Other statistics also support the trends purported in the table above. Crashes related to ‘Boy racing’ decreased between the years 2007 and 2015. The record high of 116 racing influenced accidents in 2007 is substantially higher than the 15 crashes reported in 2015. Additionally, statistics provided by Anne Tolley in 2013 revealed a 35% decline in 'boy-racer' / traffic offences. Quantifiably, this decline was from 2738 offences in 2009 to 1759 in 2012.

With regard to recidivist traffic offenders: from the 8,765 offenders since 2009 a total of 172 offenders have been awarded a second strike whilst ten have committed a third offence and are liable to have their vehicles confiscated by the judiciary.

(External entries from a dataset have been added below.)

/-- R38: what sets DONE. -/
theorem step_sets_done {s t : State} (h : step s = .next t) (hclear : s.done = false) (hset : t.done = true) :
    ∃ i, s.EngineTurn i := by
  cases step_effect h with
  | completed i turn hexec => exact ⟨i, turn⟩
  | reset u rest turn v ht => simp [ht] at hset
  | answered x rest turn v r effect ht =>
    rcases effect.done with hkeep | ⟨hcleared, -⟩
    · simp [ht, hkeep, hclear] at hset
    · simp [ht, hcleared] at hset
  | quiet p tr l ht => simp [ht, hclear] at hset

/-- R38: what clears DONE. -/
theorem step_clears_done {s t : State} (h : step s = .next t) (hset : s.done = true) (hclear : t.done = false) :
    (∃ v rest, s.HostTurn (.txn (.write 0x08 4 v)) rest ∧ v.getLsbD 1 = true) ∨
      (∃ u rest, s.HostTurn (.reset u) rest) ∨
      (s.busy = false ∧ ∃ v rest, s.HostTurn (.txn (.write 0x0C 4 v)) rest) := by
  cases step_effect h with
  | completed i turn hexec => simp [exec_flags hexec] at hclear
  | reset u rest turn v ht => exact .inr (.inl ⟨u, rest, turn⟩)
  | answered x rest turn v r effect ht =>
    rcases effect.done with hkeep | ⟨-, ⟨w, rfl, hbit⟩ | ⟨hidle, w, rfl⟩⟩
    · simp [ht, hkeep, hset] at hclear
    · exact .inl ⟨w, rest, turn, hbit⟩
    · exact .inr (.inr ⟨hidle, w, rest, turn⟩)
  | quiet p tr l ht => simp [ht, hset] at hclear

/-- Settles O20: each of the three clearing moves is the step's only outcome. -/
theorem doneSetByCompletionOnly : Obligations.DoneSetByCompletionOnly := by
  intro s t hstep
  refine ⟨step_sets_done hstep, fun i hturn => ?_, step_clears_done hstep, fun v rest hturn hbit => ?_,
    fun u rest hturn => ?_, fun v rest hidle hturn => ?_⟩
  · obtain ⟨-, hdone, -⟩ := step_engine_flags hstep hturn
    exact hdone
  · cases (step_writeStatus hturn).symm.trans hstep
    rw [State.recorded_done, State.writeStatus_done, if_pos hbit]
  · obtain ⟨v, rfl⟩ := step_reset_eq hstep hturn
    rfl
  · cases (step_writeCmd hturn).symm.trans hstep
    exact State.writeCmd_done (s := s.taken rest) hidle v

/-- R39: a recorded error is kept, or cleared together with its code by W1C or reset. -/
theorem step_error {s t : State} (h : step s = .next t) (herr : s.err = true) :
    (t.err = true ∧ t.errCode = s.errCode) ∨
      (t.err = false ∧ t.errCode = 0 ∧
        ((∃ v rest, s.HostTurn (.txn (.write 0x08 4 v)) rest ∧ v.getLsbD 2 = true) ∨
          ∃ u rest, s.HostTurn (.reset u) rest)) := by
  cases step_effect h with
  | completed i turn hexec =>
    obtain ⟨-, -, -, herr', hcode⟩ := exec_flags hexec
    exact .inl ⟨herr'.trans herr, hcode⟩
  | reset u rest turn v ht =>
    rw [ht]
    exact .inr ⟨rfl, rfl, .inr ⟨u, rest, turn⟩⟩
  | answered x rest turn v r effect ht =>
    rw [ht]
    rcases effect.error herr with hkeep | ⟨hclear, hcode, w, rfl, hbit⟩
    · exact .inl hkeep
    · exact .inr ⟨hclear, hcode, .inl ⟨w, rest, turn, hbit⟩⟩
  | quiet p tr l ht =>
    rw [ht]
    exact .inl ⟨herr, rfl⟩

/-- Settles O21: a step keeps a recorded error or clears it (`step_error`), and a completion keeps it either way. -/
theorem firstErrorIsKept : Obligations.FirstErrorIsKept := by
  refine ⟨fun s e => ?_, CmdError.code_cases, fun s t => step_error, fun s t i hstep hturn => ?_, fun s i => ⟨rfl, rfl⟩⟩
  · unfold State.raiseCmdError
    cases s.err with
    | false => rfl
    | true => rfl
  · obtain ⟨-, -, -, herr⟩ := step_engine_flags hstep hturn
    exact herr

/-! ### The data registers -/

/-- Settles O22: the two other kinds of step leave both registers. -/
theorem outputsChangeByCompletionOnly : Obligations.OutputsChangeByCompletionOnly := by
  intro s t hstep hchange
  cases step_effect hstep with
  | completed i turn hexec => exact .inl ⟨i, turn⟩
  | reset u rest turn v ht => exact .inr ⟨u, rest, turn⟩
  | answered x rest turn v r effect ht =>
    obtain ⟨hdout, htag⟩ := effect.outputs
    simp [ht, hdout, htag] at hchange
  | quiet p tr l ht => simp [ht] at hchange

/-- R32, R53: without a reset, KEY, DIN, IV, AAD and HKEY stay, or a word of one register is stored while idle and of
these registers only that one can change. -/
theorem step_hostOnly {s t : State} (h : step s = .next t) (hreset : ∀ u rest, ¬ s.HostTurn (.reset u) rest) :
    s.SameHostOnly t ∨ s.busy = false ∧ ∃ off v rest r k, s.HostTurn (.txn (.write off 4 v)) rest ∧
      off.toNat % 4 = 0 ∧ selectReg off = .data r k ∧
      (t.key ≠ s.key → r = .key) ∧ (t.din ≠ s.din → r = .din) ∧ (t.iv ≠ s.iv → r = .iv) ∧ (t.aad ≠ s.aad → r = .aad) ∧
      (t.hkey ≠ s.hkey → r = .hkey) := by
  cases step_effect h with
  | completed i turn hexec => exact .inl (exec_hostOnly hexec)
  | reset u rest turn v ht => exact absurd turn (hreset u rest)
  | answered x rest turn v r effect ht =>
    rw [ht]
    rcases effect.hostOnly with hsame | ⟨off, w, reg, k, rfl, hidle, haligned, hsel, rfl⟩
    · exact .inl hsame
    · refine .inr ⟨hidle, off, w, rest, reg, k, turn, haligned, hsel, ?_⟩
      cases reg <;> simp
  | quiet p tr l ht => exact .inl (ht ▸ ⟨rfl, rfl, rfl, rfl, rfl⟩)

/-- Settles O23: the row of the offset is the row of the register that changed, and offset 0x3C is no word of IV. -/
theorem operandsChangeByIdleHostWriteOnly : Obligations.OperandsChangeByIdleHostWriteOnly := by
  intro s t hstep hreset
  rcases step_hostOnly hstep hreset with ⟨hkey, hdin, hiv, haad, hhkey⟩ |
    ⟨hidle, off, v, rest, r, k, turn, haligned, hsel, hkey, hdin, hiv, haad, hhkey⟩
  · exact ⟨absurd hkey, absurd hdin, absurd hiv, absurd haad, absurd hhkey⟩
  · obtain ⟨hrow, hword, hk⟩ := (selectReg_data_iff off r k).1 hsel
    refine ⟨fun h => ⟨hidle, off, v, rest, turn, haligned, ?_⟩, fun h => ⟨hidle, off, v, rest, turn, haligned, ?_⟩,
      fun h => ⟨hidle, off, v, rest, turn, haligned, ?_, ?_⟩, fun h => ⟨hidle, off, v, rest, turn, haligned, ?_⟩,
      fun h => ⟨hidle, off, v, rest, turn, haligned, ?_⟩⟩
    · rw [hrow, hkey h]; rfl
    · rw [hrow, hdin h]; rfl
    · rw [hrow, hiv h]; rfl
    · rintro rfl
      cases hiv h
      cases hsel
    · rw [hrow, haad h]; rfl
    · rw [hrow, hhkey h]; rfl

/-! ### The data registers over a run -/

/-- R37: with no command in flight and none accepted, a run stays idle. -/
theorem run_idle_stays_idle {n : Nat} {s t : State} (hidle : s.busy = false) (hop : s.curOp = none)
    (hrun : core.run n s = .next t) (hc : s.SameCounters t) : t.busy = false := by
  induction n generalizing s with
  | zero =>
    cases hrun
    exact hidle
  | succ n ih =>
    obtain ⟨v, hstep, hrest, hcv, hct⟩ := run_succ_quiet hrun hc
    rcases step_quiet_cases hstep hcv with ⟨i, hi, -⟩ | hu
    · rw [hop] at hi
      cases hi
    · exact ih (hu.busy.trans hidle) (hu.curOp.trans hop) hrest hct

theorem State.SameData.trans {s v t : State} (hsv : s.SameData v) (hvt : v.SameData t) : s.SameData t := by
  obtain ⟨⟨hkey, hdin, hiv, haad, hhkey, hghy, hctr⟩, hdout, htag⟩ := hvt
  rw [State.SameData, State.SameOperands, hkey, hdin, hiv, haad, hhkey, hghy, hctr, hdout, htag]
  exact hsv

/-- R53, R55: a run through which the same command stays in flight keeps the data registers: it has no completion, since after
one the run would stay idle. -/
theorem run_busy_keeps_data {n : Nat} {s t : State} (hbusy : s.busy = true) (hrun : core.run n s = .next t)
    (hc : s.SameCounters t) (hbusy' : t.busy = true) : s.SameData t ∧ t.curOp = s.curOp := by
  induction n generalizing s with
  | zero =>
    cases hrun
    exact ⟨⟨⟨rfl, rfl, rfl, rfl, rfl, rfl, rfl⟩, rfl, rfl⟩, rfl⟩
  | succ n ih =>
    obtain ⟨v, hstep, hrest, hcv, hct⟩ := run_succ_quiet hrun hc
    rcases step_quiet_cases hstep hcv with ⟨i, -, hexec⟩ | hu
    · obtain ⟨hidle, -, hop, -⟩ := exec_flags hexec
      rw [run_idle_stays_idle hidle hop hrest hct] at hbusy'
      cases hbusy'
    · obtain ⟨hdata, hop⟩ := ih (hu.busy.trans hbusy) hrest hct
      have hsv : s.SameData v := ⟨hu.operands hbusy, hu.dout, hu.tag⟩
      exact ⟨hsv.trans hdata, hop.trans hu.curOp⟩

/-- Settles O17: no reset and no later acceptance is the two counters' staying the same. -/
theorem registersStableWhileInFlight : Obligations.RegistersStableWhileInFlight :=
  fun _ _ _ _ hbusy hrun haccepted hresets => run_busy_keeps_data hbusy hrun ⟨haccepted, hresets⟩

end Sys2Proof.Machine
end

section
/-!
The host's transactions at the bus (spec/20_memory.md R70 to R78; spec/60_exceptions.md R281): a refused access, a read, a
write that is discarded and a write that is stored.
-/

namespace Sys2Proof.Machine

/-! ### Refused accesses and reads -/

theorem wordAccess_of_aligned {off : Offset} (h : off.toNat % 4 = 0) : wordAccess off 4 = true := by
  simp [wordAccess, h]

theorem wordAccess_eq_false_iff (off : Offset) (size : Nat) :
    wordAccess off size = false ↔ size ≠ 4 ∨ off.toNat % 4 ≠ 0 := by
  simp [wordAccess, ← imp_iff_not_or]

/-- R70, R84: a transaction as the next move. -/
theorem step_txn {s : State} {x : Txn} {rest : List HostEvent} (hturn : s.HostTurn (.txn x) rest) :
    step s = .next (((s.taken rest).afterTxn x).recorded x (s.response x)) := by
  have hmove : s.hostMove (.txn x) rest = (s.taken rest).runTxn x := rfl
  rw [step_host hturn, hmove, State.runTxn_eq_recorded, State.response_taken]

== Criticisms of the Acts ==
Notably, throughout the submission process, many key stakeholders voiced critical opinions towards the act.

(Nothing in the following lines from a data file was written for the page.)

-- ==== Sys2Proof/Machine/Memory.lean ====
section
/-! DEFINITION. Byte memory in canonical form: (address, byte) pairs with strictly rising addresses and no zero byte;
an address that is not listed reads 0 (log entry 4). -/

namespace Sys2Proof.Machine

open Sys2Proof

/-- The canonical form, with every address at least `lo`. -/
def Memory.wfFrom (lo : Nat) : List Host.Cell → Bool
  | [] => true
  | (a, b) :: t => decide (lo ≤ a) && b != 0 && Memory.wfFrom (a + 1) t

/-- The canonical form of a memory. -/
def Memory.wf (m : List Host.Cell) : Bool := Memory.wfFrom 0 m

/-- The byte at an address; 0 where none is listed. -/
def Memory.read : List Host.Cell → Nat → Byte
  | [], _ => 0
  | (a, b) :: t, k => if a = k then b else Memory.read t k

/-- The memory with one byte written; a zero byte is not listed. -/
def Memory.write : List Host.Cell → Nat → Byte → List Host.Cell
  | [], k, v => if v = 0 then [] else [(k, v)]
  | (a, b) :: t, k, v =>
    if k < a then (if v = 0 then (a, b) :: t else (k, v) :: (a, b) :: t)
    else if k = a then (if v = 0 then t else (k, v) :: t)
    else (a, b) :: Memory.write t k v

/-- n bytes from an address on, lowest first (R13). -/
def Memory.readN (m : List Host.Cell) (a : Nat) : Nat → List Byte
  | 0 => []
  | n + 1 => Memory.read m a :: Memory.readN m (a + 1) n

/-- The bytes written from an address on, lowest first (R13). -/
def Memory.writeN (m : List Host.Cell) (a : Nat) : List Byte → List Host.Cell
  | [] => m
  | b :: t => Memory.writeN (Memory.write m a b) (a + 1) t

/-- The memory with n bytes from an address on at zero. -/
def Memory.zero (m : List Host.Cell) (a n : Nat) : List Host.Cell :=
  m.filter fun c => decide (c.1 < a ∨ a + n ≤ c.1)

/-- A little-endian number of n bytes (R13). -/
def Memory.readLe (m : List Host.Cell) (a n : Nat) : Nat := ofLe (Memory.readN m a n)

/-- A little-endian number stored in n bytes (R13). -/
def Memory.writeLe (m : List Host.Cell) (a n v : Nat) : List Host.Cell := Memory.writeN m a (leBytes n v)

/-- The 8-byte words that n bytes from a touch. -/
def wordsOf (a n : Nat) : List Nat :=
  if n = 0 then [] else (List.range ((a + n - 1) / 8 - a / 8 + 1)).map (· + a / 8)

end Sys2Proof.Machine
end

Once such stance was taken by the New Zealand Police towards the first incarnation of the Vehicle Confiscation and Seizure Bill. In a submission presented to the Transport and Industrial Relations committee, Police championed the bills intent to "address some of the major concerns associated with habitual irresponsible behaviour involving motor vehicles"'. However, the Police went on to express some major doubts concerning the effectiveness of the legislation. Their statement "in our view, however, the package of measures as introduced, whilst containing some positive changes, is unlikely in practice to make a great deal of difference overall to the status quo'" demonstrates this.

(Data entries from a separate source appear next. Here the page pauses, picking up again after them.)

/-- The link whose sender holds the credit of an input: a string, or the first of the four strings of a soundpost port. -/
def creditLink (sx port : Nat) : Nat := if port < 128 then linkNo sx port else 512 + 4 * (2 * sx + (port - 128))

/-- The same for a link: the four strings of a soundpost fibre share one account (log entry 26). -/
def creditKey (x : Nat) : Nat := if 512 ≤ x ∧ x < 544 then x / 4 * 4 else x

/-- A landed packet leaves its reserve: its cells return to the class and pool they were drawn from (R168, R169). -/
def unland (s : State) (i : Nat) : State :=
  match s.sw.landing[i]? with
  | none => s
  | some x =>
    let s' := { s with sw := { s.sw with landing := s.sw.landing.eraseIdx i } }
    if x.mc ≠ 0 ∧ s'.sw.landing.any (fun y => y.mc == x.mc && y.sx == x.sx) then s'
    else if 130 ≤ x.port then s'
    else
      let l := creditLink x.sx x.port
      if calendared s x.sx x.port && (poolOf s (pktCapo x.p)).isSome then freedAdd s' l (16 + pktCapo x.p) x.vcIn (x.ret.getD x.cells)
      else freedAdd (freedAdd s' l (pktTc x.p) x.vcIn x.clsCells) l 8 x.vcIn (x.ret.getD x.cells - x.clsCells)

/-- Whether a packet cuts through when it is admitted (R150): a string output, the setting, and an empty queue; bridge
strings store and forward (R183). What the queue's string still sends keeps it from being empty. -/
def cutsThrough (s : State) (sx port cls : Nat) : Bool :=
  decide (port < 128) && !isBridge s (linkNo sx port) && cutThrough s.prog.eff sx port cls && (queueBoth s sx port cls).isEmpty
    && (sendingOf s sx port cls).isEmpty

/-- Tries to admit one output of a landed packet. -/
def admitOut (s : State) (x : Landed) (o : Nat × Bool × (Nat × Nat × Bool)) : State × Bool :=
  match admitTry s x.sx o.1 (pktTc x.p) (pktCapo x.p) x.cells with
  | (s', false) => (s', false)
  | (s', true) =>
    let q : QPkt := { p := x.p, cells := x.cells, stamp := x.stamp, inPort := x.port, enq := s.clk.now, mc := x.mc, dest := o.2.2,
                      ct := cutsThrough s' x.sx o.1 (pktTc x.p), banks := x.banks, org := x.org }
    (harmCopy (setQueue s' x.sx o.1 (pktTc x.p) o.2.1 (queueOf s' x.sx o.1 (pktTc x.p) o.2.1 ++ [q])) x.sx 1 o.1 x.p, true)

/-- Tries each output of a landed packet; the outputs it still needs. -/
def admitOuts (s : State) (x : Landed) : List (Nat × Bool × (Nat × Nat × Bool)) → State × List (Nat × Bool × (Nat × Nat × Bool))
  | [] => (s, [])
  | o :: t =>
    match admitOut s x o with
    | (s', false) => let y := admitOuts s' x t; (y.1, o :: y.2)
    | (s', true) => admitOuts s' x t

/-- Whether an earlier packet of the same input, class and account holds a landed packet back (R140, R481). -/
def heldBack (s : State) (i : Nat) (x : Landed) : Bool :=
  (s.sw.landing.take i).any fun y =>
    y.sx == x.sx && y.port == x.port && pktTc y.p == pktTc x.p && (x.mc == 0 || y.mc != x.mc)
      && (!calendared s x.sx x.port || samePart s (pktCapo y.p) (pktCapo x.p))

/-- The place in the list of the n-th landed packet of an SX. -/
def landIndex (s : State) (sx n : Nat) : Option Nat :=
  ((List.range s.sw.landing.length).filter fun i => (s.sw.landing[i]?.map (·.sx)) == some sx)[n]?

/-- One attempt of one SX cycle to admit a landed packet (R140, R142, R145). -/
def packetAdmit (s : State) (sx n : Nat) : State :=
  match landIndex s sx n with
  | none => s
  | some i =>
    match s.sw.landing[i]? with
    | none => s
    | some x =>
      if heldBack s i x then bump s .sxAdmitWait [sx, x.port, pktTc x.p]
      else
        let y := admitOuts s x x.outs
        if y.2.isEmpty then unland y.1 i
        else
          bump { y.1 with sw := { y.1.sw with landing := y.1.sw.landing.set i { x with outs := y.2 } } }
            .sxAdmitWait [sx, x.port, pktTc x.p]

Another criticism of the legislation was its failure to adequately address the impacts of excessive noise. These submissions especially highlighted the phenomenon of 'cruising' has wrought. Modified cars are considered, by these aggrieved individuals, to be the a key factor in this issue. Polling by the New Zealand Automobile Association (AA) revealed this to be the case. 40.8% of those surveyed believed "selling less modifications" would a worthwhile option relative to the vehicle disposal system put forth by the act. This grievance was particularly notable in the submissions of the general public. This group of submissions did not have any substantive impact in altering the legislation.